#### Available data
-- ==== Sys2Proof/Machine/Tab.lean ====
section
/-!
DEFINITION. Sparse tables: a list of (key, value) pairs with rising keys in which no entry equals what an unlisted key
reads as. Register fields, engine state words, DRAM bytes and every indexed group of records are held so, which makes
equal contents equal data.
-/

namespace Sys2Proof.Machine

/-- A sparse table of values of type `α`: (key, value) pairs with strictly rising keys. -/
abbrev Tab (α : Type) := List (Nat × α)

/-- The value listed at a key, if one is. -/
def tabFind {α : Type} : Tab α → Nat → Option α
  | [], _ => none
  | (k, v) :: m, n => if k = n then some v else tabFind m n

/-- The table without the entry of a key. -/
def tabDel {α : Type} : Tab α → Nat → Tab α
  | [], _ => []
  | (k, v) :: m, n => if k = n then tabDel m n else (k, v) :: tabDel m n

/-- Insertion before the first larger key. -/
def tabIns {α : Type} : Tab α → Nat → α → Tab α
  | [], n, x => [(n, x)]
  | (k, v) :: m, n, x => if n < k then (n, x) :: (k, v) :: m else (k, v) :: tabIns m n x

/-- The table with a key's entry replaced. -/
def tabPut {α : Type} (m : Tab α) (n : Nat) (x : α) : Tab α := tabIns (tabDel m n) n x

/-- Reading with a default for an unlisted key. -/
def tabGet {α : Type} (d : α) (m : Tab α) (n : Nat) : α := (tabFind m n).getD d

/-- Writing that lists no entry equal to the default, so that equal contents are equal tables. -/
def tabSet {α : Type} [DecidableEq α] (d : α) (m : Tab α) (n : Nat) (x : α) : Tab α :=
  if x = d then tabDel m n else tabPut m n x

/-- Whether the keys rise strictly. -/
def tabRises {α : Type} : Tab α → Bool
  | [] => true
  | [_] => true
  | (k, _) :: (k', v) :: m => decide (k < k') && tabRises ((k', v) :: m)

/-- The canonical form: rising keys and no entry equal to the default. -/
def tabWf {α : Type} [DecidableEq α] (d : α) (m : Tab α) : Bool :=
  tabRises m && m.all fun e => decide (e.2 ≠ d)

/-- `f` applied to every index below `n`, folded over a value. -/
def forIdx {σ : Type} (n : Nat) (f : Nat → σ → σ) (s : σ) : σ :=
  (List.range n).foldl (fun t k => f k t) s

/-- The first index below `n` that satisfies a test. -/
def firstIdx (n : Nat) (p : Nat → Bool) : Option Nat := (List.range n).find? p

/-- Whether an index below `n` satisfies a test. -/
def anyIdx (n : Nat) (p : Nat → Bool) : Bool := (List.range n).any p

/-- Whether every index below `n` satisfies a test. -/
def allIdx (n : Nat) (p : Nat → Bool) : Bool := (List.range n).all p

/-- The natural whose bit `k` is `p k`, for the indexes below `n`. -/
def bitsOf (n : Nat) (p : Nat → Bool) : Nat :=
  (List.range n).foldl (fun a k => if p k then a + 2 ^ k else a) 0

end Sys2Proof.Machine
end

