-- ==== Sys2Proof/Machine/Reg.lean ====
section
/-!
DEFINITION. The fields of the registers by the names of the spec: REGISTER_FIELD with the instance numbers as arguments; the address, the lowest bit and the width are those of the field tables (R435).
-/

namespace Sys2Proof.Machine

namespace Reg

#### What to do
Using the records above, find the number of lines that contain the string "Machine", and give that number without further comment.

#### Problem solution
5